/-! ## Operand handles and foreign records -/

/-- A destination allocated, filled and submitted: a general cell has the value and an empty slot and no other cell
changes (R122, R123); `Discard` changes nothing (R124); `PcDst` writes the pc and sets PC_WRITTEN (R125). Before
the submit no cell and no value a source sees has changed (R20, R26, R121). -/
def Obligations.SubmitCommitsOnce : Prop :=
  ∀ (s : State) (i : Reg) (v : Word), i ≠ 0 →
    (∀ r, ((s.alloc (.reg i)).fill (.reg i) v).readX r = s.readX r) ∧
    (s.writeDst (.reg i) v).readX i = v ∧ (∀ r, r ≠ i → (s.writeDst (.reg i) v).readX r = s.readX r) ∧
    (s.writeDst (.reg i) v).regs.pendX[i.toNat]'i.isLt = none ∧ (s.writeDst (.reg i) v).regs.pc = s.regs.pc ∧
    s.writeDst .discard v = s ∧
    ((s.alloc .pc).fill .pc v).regs.pc = s.regs.pc ∧
    (s.writeDst .pc v).regs.pc = v ∧ (s.writeDst .pc v).run.pcWritten = true ∧
    (s.writeDst .pc v).regs.pendPc = none ∧ (∀ r, (s.writeDst .pc v).readX r = s.readX r)

/-- No record that DEC6 or the trap injector makes is malformed: executing one at its own address raises no
`Internal` (R129, R104, R163). -/
def Obligations.DefaultRecordsNeverInternal : Prop :=
  ∀ (s t : State) (w : Word), execute (dec6 s.regs.pc w) s = .next t ∨ execute (trapRecord s.regs.pc) s = .next t →
    ∀ a, (FaultCode.internal, a) ∈ t.faultLog → (FaultCode.internal, a) ∈ s.faultLog

/-- A record without a handle its routine needs, the handle of a load's child included, raises `Internal` at its own
address on the fault path and does nothing else (R129, R285): what is left is the raise and no more. Only an absent handle is stated here; that every
other misfit is one too is the model's reading (log 19). -/
def Obligations.MissingHandleRaisesInternal : Prop :=
  ∀ (s : State) (r : Record),
    (r.op = .add ∨ r.op = .addi) ∧ (r.handles.src0 = none ∨ r.handles.src1 = none ∨ r.handles.dst0 = none) ∨
    r.op = .jal ∧ (r.handles.src0 = none ∨ r.handles.dst0 = none ∨ r.handles.dst1 = none) ∨
    r.op = .lw ∧ (r.handles.src0 = none ∨ r.handles.src1 = none ∨ r.child = none ∨
      ∃ c, r.child = some c ∧ c.handles.dst0 = none) ∨
    r.op = .sw ∧ (r.handles.src0 = none ∨ r.handles.src1 = none ∨ r.handles.src2 = none) ∨
    r.op = .ebreak ∧ r.handles.dst0 = none →
    execute r s = .next (s.raiseFault .internal r.addr)

/-! ## The decode cache -/

/-- `DC.invalidate(lo, n)` removes exactly the entries of which some byte is one of the range's, modulo 2^32, and
changes nothing else (R145). -/
def Obligations.InvalidateRemovesOverlaps : Prop :=
  ∀ (s : State) (lo : Addr) (n : Nat) (e : CacheEntry),
    (e ∈ (s.dcInvalidate lo n).cache.entries ↔ e ∈ s.cache.entries ∧
      ¬ ∃ k < e.inst.size, ∃ j < n, (e.addr.toNat + k) % 4294967296 = (lo.toNat + j) % 4294967296) ∧
    s.dcInvalidate lo n = { s with cache := { s.cache with entries := (s.dcInvalidate lo n).cache.entries } }

/-- In a state that meets the invariant `DC.get(a)` returns what a fresh fill produces now, or stops as a fill stops;
but for the cache it leaves the state the fill leaves, and the cache valid (R148, R141, R31). Outside WATCH, and at an
armed address, a fill changes the cache only; on watched bytes it takes WATCHER's reply (R142, R62), and that such a
record is not kept is the model's choice (log 11). -/
def Obligations.GetIsFreshDecode : Prop :=
  ∀ (s : State) (a : Addr), s.CacheOk →
    (∀ r u, s.produce a = .next (r, u) → ∃ t, s.dcGet a = .next (r, t) ∧ t = { u with cache := t.cache } ∧ t.CacheOk) ∧
    (∀ f, s.produce a = .fault f → s.dcGet a = .fault f) ∧ (∀ q, s.produce a = .refused q → s.dcGet a = .refused q) ∧
    (s.armed a = true ∨ s.touchesWatch a 4 = false → ∃ c, s.produce a = .next
      (if s.armed a then trapRecord a else s.params.dec a (le32 (s.rawRead a 4)), { s with cache := c }))

/-- A store is seen by the next fetch of the same bytes, with nothing in between (R76, R316, R147): after `sw`, at
every address that is not armed and not watched, the cache serves the decode of the bytes then in memory. -/
def Obligations.StoreSeenByFetch : Prop :=
  ∀ (s t : State) (rs1 rs2 : Reg) (imm : BitVec 12) (a : Addr), s.CacheOk →
    exec (.sw rs1 rs2 imm) s = .next t → t.armed a = false → t.touchesWatch a 4 = false →
    ∃ u, t.dcGet a = .next (t.params.dec a (le32 (t.rawRead a 4)), u)

/-! ## The loop -/

/-- When the bytes at the pc decode to an instruction, and the step is an ordinary iteration, the step is `exec` of
that instruction, at the state after the fetch with PC_WRITTEN cleared, followed by the loop's own work: the
counters, the pc unless the instruction wrote it, and the step budget (R191, R160). Outside WATCH the fetch changes the
cache only; on watched bytes the word is that of WATCHER's next reply, when it keeps the contract, and so are the
changes of memory and the halt request (R62, R63, R91, R142, U5). That an empty schedule is the engine's turn (log 6),
that DEC is DEC6 but for a table (log 8), and that WATCHER is a list of replies (log 10), are the model's choices. -/
def Obligations.StepRunsDecodedInstruction : Prop :=
  ∀ (s : State) (i : Instr), s.Inv → s.port.schedule = [] → s.run.runState ≠ .halted → s.run.resumeBp = false →
    s.stopCondition = false → s.armed s.regs.pc = false →
    (s.touchesWatch s.regs.pc 4 = false →
      s.params.decoder.lookup (s.regs.pc, s.fetchWord s.regs.pc) = none → decode (s.fetchWord s.regs.pc) = .ok i →
      ∃ c, step s = Result.andThen (exec i { s with cache := c, run := { s.run with pcWritten := false } })
        fun u => .next (u.finishIteration s.regs.pc (recordOf s.regs.pc i))) ∧
    (∀ (r : WatchReply) (rest : List WatchReply), s.touchesWatch s.regs.pc 4 = true → s.env.watcher = r :: rest →
      r.bytes.length = 4 → r.writesInside s.regs.pc 4 = true →
      s.params.decoder.lookup (s.regs.pc, le32 r.bytes) = none → decode (le32 r.bytes) = .ok i →
      ∃ c, step s = Result.andThen (exec i { s with
          mem := s.mem.storeCells r.writes
          env := { s.env with watcher := rest }
          cache := c
          run := { s.run with
            haltReq := r.halt
            haltReason := if r.halt then .semihostRequest else s.run.haltReason
            pcWritten := false } })
        fun u => .next (u.finishIteration s.regs.pc (recordOf s.regs.pc i)))

/-- The loop's own work after an instruction (R191 to R193): the tag's counter and the total go up by one, the pc is
the address of the instruction plus 4 unless the instruction wrote it, and in `SingleStepping` one instruction
moves from left to done; nothing else changes. -/
def Obligations.FinishCountsAndAdvances : Prop :=
  ∀ (u : State) (a : Addr) (i : Instr),
    let t := u.finishIteration a (recordOf a i)
    t.cnt.total = u.cnt.total + 1 ∧ t.cntOp (tagOf i) = u.cntOp (tagOf i) + 1 ∧
    (∀ g, g ≠ tagOf i → t.cntOp g = u.cntOp g) ∧
    (u.run.pcWritten = true → t.regs = u.regs) ∧
    (u.run.pcWritten = false → t.regs = { u.regs with pc := a + 4 }) ∧
    (u.run.runState = .singleStepping →
      t.run = { u.run with stepLeft := u.run.stepLeft - 1, stepDone := u.run.stepDone + 1 }) ∧
    (u.run.runState ≠ .singleStepping → t.run = u.run) ∧
    t = { u with regs := t.regs, run := t.run, cnt := t.cnt }

/-- A step over a word that is no instruction (R178, R284, R283): the fault is logged with the instruction's address,
a halt is requested with `user_request` if the fault handler elects to, no register changes, the pc goes on by 4, and
the instruction is counted as ILLEGAL. Here `f` is the state after the fetch's read of memory (R142); outside WATCH it
is the state before, so that no byte of memory changes either. -/
def Obligations.IllegalStepLogsAndGoesOn : Prop :=
  ∀ (s f : State) (b : List Byte) (e : Reject), s.Inv → s.port.schedule = [] → s.run.runState ≠ .halted →
    s.run.resumeBp = false → s.stopCondition = false → s.armed s.regs.pc = false →
    s.memRead s.regs.pc 4 = .next (b, f) →
    s.params.decoder.lookup (s.regs.pc, le32 b) = none → decode (le32 b) = .error e →
    (s.touchesWatch s.regs.pc 4 = false → f = s) ∧
    ∃ t, step s = .next t ∧ t.faultLog = s.faultLog ++ [(.illegalInstruction, s.regs.pc)] ∧
      t.regs = { s.regs with pc := s.regs.pc + 4 } ∧ t.mem = f.mem ∧ t.bp = s.bp ∧ t.load = s.load ∧
      t.cnt.total = s.cnt.total + 1 ∧ t.cntOp .illegal = s.cntOp .illegal + 1 ∧
      (∀ g, g ≠ .illegal → t.cntOp g = s.cntOp g) ∧
      t.run = { s.run with
        pcWritten := false
        stepLeft := if s.run.runState = .singleStepping then s.run.stepLeft - 1 else s.run.stepLeft
        stepDone := if s.run.runState = .singleStepping then s.run.stepDone + 1 else s.run.stepDone
        haltReq := f.run.haltReq || s.env.faultHandler.halts .illegalInstruction s.regs.pc
        haltReason := if s.env.faultHandler.halts .illegalInstruction s.regs.pc then .userRequest
          else f.run.haltReason } ∧
      t.port = s.port ∧ t.params = s.params ∧ t.env = f.env

/-- A step at an armed address that no external handler claims runs the trap whatever bytes lie there (R142, R176, R240,
R241, R243): the halt is requested with `software_breakpoint`, the pc stays, memory and registers and the table
stay, and it counts as an EBREAK. -/
def Obligations.ArmedAddressTraps : Prop :=
  ∀ s : State, s.Inv → s.port.schedule = [] → s.run.runState ≠ .halted → s.run.resumeBp = false →
    s.stopCondition = false → s.armed s.regs.pc = true → (∀ h ∈ s.env.bpHandlers, h.answer s.regs.pc = .decline) →
    ∃ t, step s = .next t ∧ t.regs = s.regs ∧ t.mem = s.mem ∧ t.bp = s.bp ∧ t.faultLog = s.faultLog ∧
      t.run = { s.run with
        haltReq := true
        haltReason := .softwareBreakpoint
        pcWritten := true
        stepLeft := if s.run.runState = .singleStepping then s.run.stepLeft - 1 else s.run.stepLeft
        stepDone := if s.run.runState = .singleStepping then s.run.stepDone + 1 else s.run.stepDone } ∧
      t.cnt.total = s.cnt.total + 1 ∧ t.cntOp .ebreak = s.cntOp .ebreak + 1 ∧
      (∀ g, g ≠ .ebreak → t.cntOp g = s.cntOp g) ∧ t.port = s.port ∧ t.params = s.params ∧ t.env = s.env

/-- The halt transition (R198): taken by the engine's turn when the stop condition holds and no resume is due;
HALT_ADDR is the pc, the state is Halted, HALT_REQ is 0, HALT_REASON stays; a pending `step` is answered with the
count, a background run pulses RUN_DONE, and then every pending `wait` is answered. -/
def Obligations.HaltTransitionAnswers : Prop :=
  ∀ s : State, s.port.schedule = [] → s.run.runState ≠ .halted → s.run.resumeBp = false → s.stopCondition = true →
    step s = .next { s with
      run := { s.run with haltAddr := s.regs.pc, runState := .halted, haltReq := false }
      port := { s.port with
        waiting := 0
        out := s.port.out
          ++ (if s.run.runState = .singleStepping then [.response .step (.ok (.executed s.run.stepDone))]
              else [.runDone])
          ++ List.replicate s.port.waiting (.response .wait (.ok .unit)) } }

/-- Nothing but the engine's own halt transition ends a run (R190, R201, R322): if a step leaves a state that was
not Halted in Halted, the turn was the engine's and the step was the halt transition, with the stop condition
true; for a background run that is a halt request, with a reason recorded where the invariant holds. -/
def Obligations.OnlyHaltTransitionHalts : Prop :=
  ∀ s t : State, step s = .next t → s.run.runState ≠ .halted → t.run.runState = .halted →
    (s.port.schedule = [] ∨ ∃ rest, s.port.schedule = Turn.engine :: rest) ∧
    t = { s with port := { s.port with schedule := s.port.schedule.tail } }.haltTransition ∧
    s.stopCondition = true ∧
    (s.run.runState = .running → s.run.haltReq = true ∧ (s.Inv → t.run.haltReason ≠ .none))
+---+
### WHAT THE TASK REQUIRES
Among the entries above, copy exactly only the lines starting with the one containing "(u.run.runState ≠ .singleStepping" and going through the one containing "List Byte) (e", both ends included.

### ANSWER TO THIS EXERCISE
    (u.run.runState ≠ .singleStepping → t.run = u.run) ∧
    t = { u with regs := t.regs, run := t.run, cnt := t.cnt }

/-- A step over a word that is no instruction (R178, R284, R283): the fault is logged with the instruction's address,
a halt is requested with `user_request` if the fault handler elects to, no register changes, the pc goes on by 4, and
the instruction is counted as ILLEGAL. Here `f` is the state after the fetch's read of memory (R142); outside WATCH it
is the state before, so that no byte of memory changes either. -/
def Obligations.IllegalStepLogsAndGoesOn : Prop :=
  ∀ (s f : State) (b : List Byte) (e : Reject), s.Inv → s.port.schedule = [] → s.run.runState ≠ .halted →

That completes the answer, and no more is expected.